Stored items

Segment Open

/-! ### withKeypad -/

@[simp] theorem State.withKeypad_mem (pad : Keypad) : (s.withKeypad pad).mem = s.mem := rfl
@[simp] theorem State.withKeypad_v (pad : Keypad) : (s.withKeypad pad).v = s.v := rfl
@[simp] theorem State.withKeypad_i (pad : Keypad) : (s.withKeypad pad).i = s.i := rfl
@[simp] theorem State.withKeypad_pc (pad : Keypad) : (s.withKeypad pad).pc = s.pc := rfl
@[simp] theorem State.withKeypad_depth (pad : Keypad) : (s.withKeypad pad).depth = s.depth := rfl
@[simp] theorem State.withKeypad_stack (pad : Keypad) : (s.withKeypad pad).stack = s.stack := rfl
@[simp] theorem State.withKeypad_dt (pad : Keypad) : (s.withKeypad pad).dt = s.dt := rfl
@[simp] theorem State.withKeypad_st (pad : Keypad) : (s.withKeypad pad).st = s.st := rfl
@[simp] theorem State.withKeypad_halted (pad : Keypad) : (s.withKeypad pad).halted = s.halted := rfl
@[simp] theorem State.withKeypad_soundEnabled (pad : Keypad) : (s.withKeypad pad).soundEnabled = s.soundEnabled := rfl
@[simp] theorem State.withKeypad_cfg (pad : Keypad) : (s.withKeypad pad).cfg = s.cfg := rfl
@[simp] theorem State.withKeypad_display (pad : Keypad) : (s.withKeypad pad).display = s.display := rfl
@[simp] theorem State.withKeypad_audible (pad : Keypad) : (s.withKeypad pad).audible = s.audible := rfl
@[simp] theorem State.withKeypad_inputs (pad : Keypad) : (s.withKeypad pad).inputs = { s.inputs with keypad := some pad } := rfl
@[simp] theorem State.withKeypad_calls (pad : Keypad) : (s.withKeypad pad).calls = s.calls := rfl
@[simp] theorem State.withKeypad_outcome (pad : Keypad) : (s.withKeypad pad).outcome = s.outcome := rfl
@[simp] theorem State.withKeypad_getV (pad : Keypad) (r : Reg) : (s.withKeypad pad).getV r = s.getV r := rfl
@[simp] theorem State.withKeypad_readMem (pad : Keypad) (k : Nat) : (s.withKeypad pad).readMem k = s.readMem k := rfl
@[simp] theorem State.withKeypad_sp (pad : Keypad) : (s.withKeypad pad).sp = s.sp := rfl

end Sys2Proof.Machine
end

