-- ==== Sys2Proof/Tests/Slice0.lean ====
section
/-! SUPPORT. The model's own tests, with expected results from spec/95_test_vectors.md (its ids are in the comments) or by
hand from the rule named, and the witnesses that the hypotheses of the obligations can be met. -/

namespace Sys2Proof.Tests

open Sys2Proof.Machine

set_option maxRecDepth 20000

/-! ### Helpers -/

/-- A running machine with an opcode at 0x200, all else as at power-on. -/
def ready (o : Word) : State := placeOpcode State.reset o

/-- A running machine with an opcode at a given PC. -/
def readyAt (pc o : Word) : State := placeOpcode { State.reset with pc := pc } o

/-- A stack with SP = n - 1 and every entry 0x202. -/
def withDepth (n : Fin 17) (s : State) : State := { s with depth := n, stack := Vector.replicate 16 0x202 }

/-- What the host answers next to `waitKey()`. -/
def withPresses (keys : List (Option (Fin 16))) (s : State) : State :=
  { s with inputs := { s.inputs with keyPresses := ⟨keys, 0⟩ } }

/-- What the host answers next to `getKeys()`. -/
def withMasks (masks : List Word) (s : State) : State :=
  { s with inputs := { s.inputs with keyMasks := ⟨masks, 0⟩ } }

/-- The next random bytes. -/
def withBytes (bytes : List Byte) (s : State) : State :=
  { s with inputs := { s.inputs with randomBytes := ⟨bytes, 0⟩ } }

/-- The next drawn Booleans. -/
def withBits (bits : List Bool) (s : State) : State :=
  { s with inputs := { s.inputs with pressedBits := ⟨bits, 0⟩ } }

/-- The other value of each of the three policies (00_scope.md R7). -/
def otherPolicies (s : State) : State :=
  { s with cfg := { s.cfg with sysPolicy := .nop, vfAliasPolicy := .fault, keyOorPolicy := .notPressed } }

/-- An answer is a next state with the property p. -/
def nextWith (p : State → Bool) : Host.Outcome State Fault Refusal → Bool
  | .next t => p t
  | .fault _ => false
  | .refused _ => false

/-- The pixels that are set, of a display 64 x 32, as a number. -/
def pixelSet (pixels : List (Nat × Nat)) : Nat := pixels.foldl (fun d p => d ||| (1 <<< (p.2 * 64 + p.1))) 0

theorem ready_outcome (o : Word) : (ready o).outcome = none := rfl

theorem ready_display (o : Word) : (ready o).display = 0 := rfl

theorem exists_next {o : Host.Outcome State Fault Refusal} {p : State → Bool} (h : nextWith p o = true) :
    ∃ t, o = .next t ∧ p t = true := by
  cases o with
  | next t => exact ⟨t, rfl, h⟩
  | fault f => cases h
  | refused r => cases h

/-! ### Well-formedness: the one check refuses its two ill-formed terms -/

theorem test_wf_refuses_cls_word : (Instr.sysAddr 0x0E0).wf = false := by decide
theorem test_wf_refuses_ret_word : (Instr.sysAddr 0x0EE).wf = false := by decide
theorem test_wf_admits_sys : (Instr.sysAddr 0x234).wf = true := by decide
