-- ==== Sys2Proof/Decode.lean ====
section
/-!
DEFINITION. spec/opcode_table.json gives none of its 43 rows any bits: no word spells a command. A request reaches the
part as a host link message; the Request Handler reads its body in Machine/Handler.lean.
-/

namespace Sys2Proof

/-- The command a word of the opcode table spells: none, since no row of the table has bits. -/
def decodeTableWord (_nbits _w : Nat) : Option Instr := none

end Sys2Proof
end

Segment Closed

◆ Problem requirements
Beginning at the line above that contains "property p. -/", return each line exactly through the line that contains "theorem test_wf_refuses_cls_word : (Instr.sysAddr", and no others.

◆ Exercise answer
/-- An answer is a next state with the property p. -/
def nextWith (p : State → Bool) : Host.Outcome State Fault Refusal → Bool
  | .next t => p t
  | .fault _ => false
  | .refused _ => false

/-- The pixels that are set, of a display 64 x 32, as a number. -/
def pixelSet (pixels : List (Nat × Nat)) : Nat := pixels.foldl (fun d p => d ||| (1 <<< (p.2 * 64 + p.1))) 0

theorem ready_outcome (o : Word) : (ready o).outcome = none := rfl

theorem ready_display (o : Word) : (ready o).display = 0 := rfl

theorem exists_next {o : Host.Outcome State Fault Refusal} {p : State → Bool} (h : nextWith p o = true) :
    ∃ t, o = .next t ∧ p t = true := by
  cases o with
  | next t => exact ⟨t, rfl, h⟩
  | fault f => cases h
  | refused r => cases h

/-! ### Well-formedness: the one check refuses its two ill-formed terms -/

theorem test_wf_refuses_cls_word : (Instr.sysAddr 0x0E0).wf = false := by decide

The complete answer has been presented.